# Kalamazoo, MI 6 week pup, 1.5 yr mom



## onyx'girl (May 18, 2007)

_I will try to get more info on this, Jane_


-----Original Message-----
From: Dogs Deserve Better [mailto:[email protected]] 
Sent: Tuesday, October 06, 2009 6:22 PM
Subject: 6 Week old German Shepherd Pup and her mom abandoned. Need home.

Hi Everyone,
I was contacted by a woman that relinquished several of her chained dogs=20
to us earlier this year. A friend of hers had a German Shepherd pup 6 
weeks of age, and the mother who is 1 1/2 year old dumped at her house. 
They are willing to meet with anyone that would like to take them. The 
woman that is holding the dogs plans on taking them to the pound later 
this week.

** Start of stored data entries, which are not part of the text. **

/-- A MOVE_ONE in MO_STEP runs to DONE: each unit of MO_REM moves its counter and sends a frame. -/
theorem Finishes.moveOne (hp : s.pos[s.moIdx.toNat]? = some p) :
    t.pos = s.pos.set s.moIdx.toNat (p + s.moRem) ∧
    MotionDone s t (moveOnePins s.cfg s.n s.pos s.moIdx p (s32 s.moRem)) (s32 s.moRem).natAbs := by
  obtain ⟨k, hk⟩ : ∃ k, (s32 s.moRem).natAbs = k := ⟨_, rfl⟩
  induction k generalizing s p with
  | zero =>
    have hzero := Int.natAbs_eq_zero.mp hk
    obtain ⟨rest, rfl⟩ := h.moStep_zero hs hst hzero
    obtain ⟨hlt, rfl⟩ := List.getElem?_eq_some_iff.mp hp
    have hrem : s.moRem = 0#32 := s32_inj.mp hzero
    refine ⟨by simp [hrem, State.withInputs], ?_⟩
    rw [hk, hzero]
    exact SameBackground.motionDone_respond ⟨rfl, rfl, rfl, rfl, rfl⟩
  | succ k ih =>
    have hne : s32 s.moRem ≠ 0 := by omega
    obtain ⟨now, rest, hinv, hrun⟩ := h.moStep_unit hs hst hp hne
    have hrem := s32_moRem_moveOneUnit p hne
    have hleft : (s32 (s.moveOneUnit p).moRem).natAbs = k := by
      rw [hrem, natAbs_leftOver, hk, Nat.add_sub_cancel]
    obtain ⟨hlt, -⟩ := List.getElem?_eq_some_iff.mp hp
    obtain ⟨hpos, hdone⟩ := ih hrun hinv rfl (List.getElem?_set_self hlt) hleft
    have hunit := unitStep_eq_workedOff hne
    refine ⟨hpos.trans ?_, ?_⟩
    · have hsum : wrap32 (s32 p + unitStep s.moRem) + (s.moveOneUnit p).moRem = p + s.moRem := by
        rw [← wrap32_s32_add, wrap32_add, hrem, hunit, ← wrap32_s32_add, leftOver, Int.add_assoc, add_sub_cancel]
      exact (List.set_set ..).trans (congrArg _ hsum)
    · rw [moveOnePins_of_ne_zero _ _ _ _ _ hne, ← hrem, ← hunit, hk, ← hleft]
      have hsame : SameBackground s (s.moveOneUnit p) := ⟨rfl, rfl, rfl, rfl, rfl⟩
      exact hsame.motionDone hdone.of_frameSent

end

/-- Settles O52: the command is accepted into MO_STEP, and runs to DONE from there. -/
theorem moveOneNetEffect : Obligations.MoveOneNetEffect := by
  intro s t k idx delta p hs hst hq hoffers hidx hp hcompletes
  obtain ⟨rest, u, hu, hinv, hrun⟩ := (finishes_of_completesAt hq hcompletes (by simp [hst])).accepted hs hst hoffers
  rw [exec_moveOne, execMoveOne_of_lt (s := s.withInputs rest) delta hidx] at hu
  cases hu
  obtain ⟨hpos, hdone⟩ := hrun.moveOne hinv rfl hp
  exact ⟨hpos, hdone.pins, hdone.opens, hdone.status, hdone.data, hdone.n, hdone.dbuf, hdone.stepDelay⟩

end Sys2Proof.Machine
end

section
/-! PROOF. What the passes of a move leave behind (44_motion.md R106, R107, R109): counters, active counts and pin
events, one pass after another. -/

namespace Sys2Proof.Machine

/-! ### Displacements -/

@[simp] theorem workedOff_zero (j : Nat) : workedOff 0 j = 0 := workedOff_of_le (Nat.zero_le j)

theorem workedOff_neg (d : Int) (j : Nat) : workedOff (-d) j = -workedOff d j := by
  unfold workedOff; omega

theorem leftOver_neg (d : Int) : leftOver (-d) = -leftOver d := by
  rw [leftOver, leftOver, workedOff_neg]; omega

/-- A counter that steps toward zero does not overflow (R107, R115). -/
theorem s32_wrap32_leftOver (p : Counter) : s32 (wrap32 (leftOver (s32 p))) = leftOver (s32 p) := by
  have hge := s32_ge p
  have hlt := s32_lt p
  apply s32_wrap32 <;> unfold leftOver workedOff <;> omega

/-- No unit step leaves a counter where it is. -/
theorem wrap32_workedOff_one_eq_iff (p : Counter) (d : Int) : wrap32 (s32 p + workedOff d 1) = p ↔ d = 0 := by
  rcases lt_trichotomy d 0 with hneg | rfl | hpos
  · have hunit : workedOff d 1 = -1 := by unfold workedOff; omega
    rw [hunit, ← Int.sub_eq_add_neg, wrap32_sub_one]
    exact iff_of_false (by bv_omega) hneg.ne
  · simp
  · have hunit : workedOff d 1 = 1 := by unfold workedOff; omega
    rw [hunit, wrap32_add_one]
    exact iff_of_false (by bv_omega) hpos.ne'

/-! ### The counters (R109) -/

theorem countersAfter_getElem? (pos : List Counter) (ds : List Int) (j k : Nat) :
    (countersAfter pos ds j)[k]? = (pos[k]?).map fun p => wrap32 (s32 p + workedOff (ds[k]?.getD 0) j) := by
  rw [countersAfter, List.getElem?_append]
  split
  · next hlt =>
    obtain ⟨hpos, hds⟩ : k < pos.length ∧ k < ds.length := by simpa using hlt
    simp [hpos, hds]
  · next hge =>
    rw [List.length_zipWith] at hge ⊢
    rcases Nat.lt_or_ge k pos.length with hpos | hpos
    · have hds : ds.length ≤ k := by omega
      have hmin : min pos.length ds.length = ds.length := by omega
      simp [hmin, Nat.add_sub_cancel' hds, List.getElem?_eq_none hds]
    · simp [List.getElem?_eq_none hpos]
      omega

theorem length_countersAfter (pos : List Counter) (ds : List Int) (j : Nat) :
    (countersAfter pos ds j).length = pos.length := by
  simp [countersAfter]; omega

/-- One pass, then the others. -/
theorem countersAfter_succ (pos : List Counter) (ds : List Int) (j : Nat) :
    countersAfter (countersAfter pos ds 1) (ds.map leftOver) j = countersAfter pos ds (j + 1) := by
  refine List.ext_getElem? fun k => ?_
  have hleft : (ds.map leftOver)[k]?.getD 0 = leftOver (ds[k]?.getD 0) := by
    rw [List.getElem?_map]; cases ds[k]? <;> rfl
  simp only [countersAfter_getElem?, hleft, Option.map_map, Function.comp_def, wrap32_workedOff_succ]

/-- A further motor of the pass. -/
theorem countersAfter_append (pos : List Counter) (ds : List Int) (d : Int) (j : Nat) {p : Counter}
    (hp : pos[ds.length]? = some p) :
    countersAfter pos (ds ++ [d]) j = (countersAfter pos ds j).set ds.length (wrap32 (s32 p + workedOff d j)) := by
  have hlt := (List.getElem?_eq_some_iff.mp hp).1
  refine List.ext_getElem? fun k => ?_
  rw [countersAfter_getElem?, List.getElem?_set, length_countersAfter, countersAfter_getElem?]
  rcases lt_trichotomy k ds.length with hbelow | rfl | habove
  · rw [if_neg hbelow.ne', List.getElem?_append_left hbelow]
  · rw [if_pos rfl, if_pos hlt, hp, List.getElem?_concat_length]
    rfl
  · rw [if_neg habove.ne, List.getElem?_eq_none (by simp; omega), List.getElem?_eq_none (l := ds) (by omega)]

theorem countersAfter_of_zero (pos : List Counter) {ds : List Int} (h : ∀ d ∈ ds, d = 0) (j : Nat) :
    countersAfter pos ds j = pos := by
  refine List.ext_getElem? fun k => ?_
  have hk : ds[k]?.getD 0 = 0 := by
    cases hd : ds[k]? with
    | none => rfl
    | some d => exact h d (List.mem_of_getElem? hd)
  simp [countersAfter_getElem?, hk]

theorem countersAfter_append_zero (pos : List Counter) (ds : List Int) (j : Nat) :
    countersAfter pos (ds ++ [0]) j = countersAfter pos ds j := by
  have hget (k : Nat) : (ds ++ [0])[k]?.getD 0 = ds[k]?.getD 0 := by
    rcases Nat.lt_or_ge k ds.length with hlt | hge
    · rw [List.getElem?_append_left hlt]
    · rw [List.getElem?_append_right hge, List.getElem?_eq_none hge]
      cases k - ds.length <;> rfl
  exact List.ext_getElem? fun k => by rw [countersAfter_getElem?, countersAfter_getElem?, hget]

/-- A motor without a displacement keeps its counter. -/
theorem countersAfter_getElem?_of_le (pos : List Counter) {ds : List Int} {k : Nat} (hk : ds.length ≤ k) (j : Nat) :
    (countersAfter pos ds j)[k]? = pos[k]? := by
  simp [countersAfter_getElem?, List.getElem?_eq_none hk]

/-! ### The number of passes and their active counts (R109) -/

theorem natAbs_le_largest {ds : List Int} {d : Int} (h : d ∈ ds) : d.natAbs ≤ largest ds := by
  induction ds with
  | nil => cases h
  | cons e ds ih =>
    rw [largest, List.foldr_cons]
    rcases List.mem_cons.mp h with rfl | h
    · exact Nat.le_max_left ..
    · exact (ih h).trans (Nat.le_max_right ..)

theorem largest_eq_zero_iff (ds : List Int) : largest ds = 0 ↔ ∀ d ∈ ds, d = 0 := by
  induction ds with
  | nil => simp [largest]
  | cons d ds ih =>
    rw [List.forall_mem_cons, ← ih]
    simp [largest]

theorem largest_map_leftOver (ds : List Int) : largest (ds.map leftOver) = largest ds - 1 := by
  induction ds with
  | nil => rfl
  | cons d ds ih =>
    simp only [largest, List.map_cons, List.foldr_cons, natAbs_leftOver] at ih ⊢
    omega

theorem largest_map_neg (ds : List Int) : largest (ds.map (- ·)) = largest ds := by
  simp [largest, List.foldr_map]

theorem passCount_le (ds : List Int) (j : Nat) : passCount ds j ≤ ds.length + 1 := by
  refine Nat.succ_le_succ (List.foldlRecOn (motive := (· ≤ ds.length)) _ _ (Nat.zero_le _) fun b hb k hk => ?_)
  exact Nat.max_le.mpr ⟨hb, (List.mem_range.mp (List.mem_of_mem_filter hk)).le⟩

theorem passCount_append (ds : List Int) (d : Int) (j : Nat) :
    passCount (ds ++ [d]) j = if j ≤ d.natAbs then ds.length + 1 else passCount ds j := by
  have hsame : (List.range ds.length).filter (fun k => decide (j ≤ ((ds ++ [d]).getD k 0).natAbs)) =
      (List.range ds.length).filter fun k => decide (j ≤ (ds.getD k 0).natAbs) :=
    List.filter_congr fun k hk => by rw [List.getD_append _ _ _ _ (List.mem_range.mp hk)]
  have hlast : (ds ++ [d]).getD ds.length 0 = d := by simp
  rw [passCount, passCount, List.length_append, List.length_singleton, List.range_succ, List.filter_append, hsame,
    List.filter_singleton, hlast, List.foldl_append]
  by_cases hd : j ≤ d.natAbs
  · simpa [passCount, hd] using passCount_le ds j
  · simp [hd]

theorem lt_passCount {ds : List Int} {j k : Nat} {d : Int} (hk : ds[k]? = some d) (hd : j ≤ d.natAbs) :
    k < passCount ds j := by
  induction ds using List.reverseRecOn with
  | nil => simp at hk
  | append_singleton ds e ih =>
    have hlt : k < ds.length + 1 := by simpa using (List.getElem?_eq_some_iff.mp hk).1
    rw [passCount_append]
    split
    · exact hlt
    · next he =>
      rcases Nat.lt_or_ge k ds.length with hbelow | hge
      · exact ih (by rwa [List.getElem?_append_left hbelow] at hk)
      · obtain rfl : k = ds.length := by omega
        have hde : e = d := by simpa using hk
        exact absurd (hde ▸ hd) he

theorem passCount_map_leftOver (ds : List Int) {j : Nat} (hj : 1 ≤ j) :
    passCount (ds.map leftOver) j = passCount ds (j + 1) := by
  induction ds using List.reverseRecOn with
  | nil => rfl
  | append_singleton ds d ih =>
    have hiff : j ≤ d.natAbs - 1 ↔ j + 1 ≤ d.natAbs := by omega
    simp only [List.map_append, List.map_cons, List.map_nil, passCount_append, natAbs_leftOver, hiff, ih,
      List.length_map]

theorem passCount_of_zero {ds : List Int} (h : ∀ d ∈ ds, d = 0) : passCount ds 1 = 1 := by
  induction ds using List.reverseRecOn with
  | nil => rfl
  | append_singleton ds d ih =>
    obtain ⟨hds, hd⟩ := List.forall_mem_append.mp h
    rw [passCount_append, if_neg (by simpa using hd), ih hds]

/-! ### The pin events of a move (R109) -/

/-- The first pass is the only one if nothing is to move, and else the others follow. -/
theorem movePins_eq (c : Config) (n : Idx) (pos : List Counter) (ds : List Int) : movePins c n pos ds =
    framePins c n (countersAfter pos ds 1) (BitVec.ofNat 16 (passCount ds 1)) ++
      if largest ds = 0 then [] else movePins c n (countersAfter pos ds 1) (ds.map leftOver) := by
  rw [movePins, List.range_succ_eq_map, List.flatMap_cons, List.flatMap_map]
  congr 1
  split
  · next hzero => rw [hzero]; rfl
  · next hne =>
    rw [movePins, largest_map_leftOver, Nat.sub_one_add_one hne]
    simp only [countersAfter_succ, passCount_map_leftOver ds (Nat.le_add_left 1 _), Nat.succ_eq_add_one]

end Sys2Proof.Machine
end

section
/-! PROOF. One pass of a MOVE_MANY or HOME (44_motion.md R97, R105 to R107): motor by motor, then its frame request. -/

namespace Sys2Proof.Machine

/-! ### The displacements of a pass -/

/-- What the motors of the pass have still to move: their remaining deltas, or their way to zero (R106, R107). -/
def State.displacements (s : State) : List Int :=
  match s.mode with
  | .many => (s.rem.take s.m.toNat).map s32
  | .home => (s.pos.take s.m.toNat).map fun p => -s32 p

/-- REM once `j` unit steps of the displacements `ds` are taken off it; HOME leaves it alone (R106, R107). -/
def State.remAfter (s : State) (ds : List Int) (j : Nat) : List Counter :=
  match s.mode with
  | .many => countersAfter s.rem (ds.map (- ·)) j
  | .home => s.rem

/-- A pass begins (R103, R104, R108). -/
structure State.PassStart (s : State) : Prop where
  st : s.st = .mmPass
  i : s.i = 0#16
  zc : s.zc = 0#16
  maxch : s.maxch = 0#16

/-- The state `s` of the beginning of a pass once the motors with the displacements `ds`, a beginning of those of the
pass, are handled (R105). -/
def State.passed (s : State) (ds : List Int) : State :=
  { s with
    pos := countersAfter s.pos ds 1, rem := s.remAfter ds 1
    i := BitVec.ofNat 16 ds.length, zc := BitVec.ofNat 16 (ds.count 0), maxch := BitVec.ofNat 16 (passCount ds 1 - 1) }

section
variable {s : State}

theorem displacements_many (h : s.mode = .many) : s.displacements = (s.rem.take s.m.toNat).map s32 := by
  simp [State.displacements, h]

theorem displacements_home (h : s.mode = .home) :
    s.displacements = (s.pos.take s.m.toNat).map fun p => -s32 p := by
  simp [State.displacements, h]

theorem remAfter_many (h : s.mode = .many) (ds : List Int) (j : Nat) :
    s.remAfter ds j = countersAfter s.rem (ds.map (- ·)) j := by
  simp [State.remAfter, h]

theorem remAfter_home (h : s.mode = .home) (ds : List Int) (j : Nat) : s.remAfter ds j = s.rem := by
  simp [State.remAfter, h]

theorem State.PassStart.le_n (hstart : s.PassStart) (hs : s.Inv) : s.m.toNat ≤ s.n.toNat := by
  obtain ⟨-, -, -, hindices⟩ := hs
  exact ((indicesOk_pass (.inl hstart.st)).mp hindices).1

theorem length_displacements (hs : s.Inv) (hstart : s.PassStart) : s.displacements.length = s.m.toNat := by
  have hm := hstart.le_n hs
  obtain ⟨-, hshape, -⟩ := hs
  have hrem := hshape.le_rem hm
  obtain ⟨⟨-, hmax⟩, hpos, -⟩ := hshape
  cases hmode : s.mode with
  | many => simp [displacements_many hmode, hrem]
  | home => simp [displacements_home hmode]; omega

theorem passed_nil (hs : s.PassStart) : s.passed [] = s := by
  obtain ⟨-, hi, hzc, hmaxch⟩ := hs
  have hrem : s.remAfter [] 1 = s.rem := by
    cases hmode : s.mode with
    | many => rw [remAfter_many hmode]; exact countersAfter_of_zero _ (by simp) _
    | home => exact remAfter_home hmode _ _
  rw [State.passed, hrem, countersAfter_of_zero _ (by simp) 1, List.length_nil, List.count_nil,
    passCount_of_zero (by simp)]
  cases s
  cases hi
  cases hzc
  cases hmaxch
  rfl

If anyone has room for them let me know and I will put you 
in contact with them.
Thanks!
Patricia Aldering
Region 3 Coordinator
Dogs Deserve Better
PO Box 176
Oshtemo,Michigan 49077
269-870-0711
http://www.kalamazoodogsdeservebetter.org
http://www.dogsdeservebetter.org
http://www.mothersagainstdogchaining.org
help support DDB Kalamazoo:
http://www.nancyaldersmith.com
part of the proceeds will be donated
to DDB Kalamazoo Chapter


----------



## onyx'girl (May 18, 2007)

Waiting for the person who has these two to get back with me...


----------



## Sigurd's Mom (May 12, 2009)

Jane, are you thinking of helping these two?


----------



## onyx'girl (May 18, 2007)

No, I cannot take them in.
I am just trying to get more exposure for them. Patricia(the contact) is doing the same.
A girl named Christie is supposedly the one w/ the dogs and is going to e-mail me more info tomorrow. Then I'll know how better to help them. I don't want them to end up at the pound, the pup would be exposed to too much there.


----------



## GSDTrain (Apr 21, 2008)

any info or pics?


----------



## onyx'girl (May 18, 2007)

I am waiting for the person who has these two to contact me...She was supposed to e-mail me the info yesterday. I contacted Patricia above and she was just courtesy crossposting for the owner, and was passing on my e-mail to them... very frustrating that they haven't yet! I hppe she didn't dump them at the shelter


----------



## GSDTrain (Apr 21, 2008)

ok, please keep us posted!


----------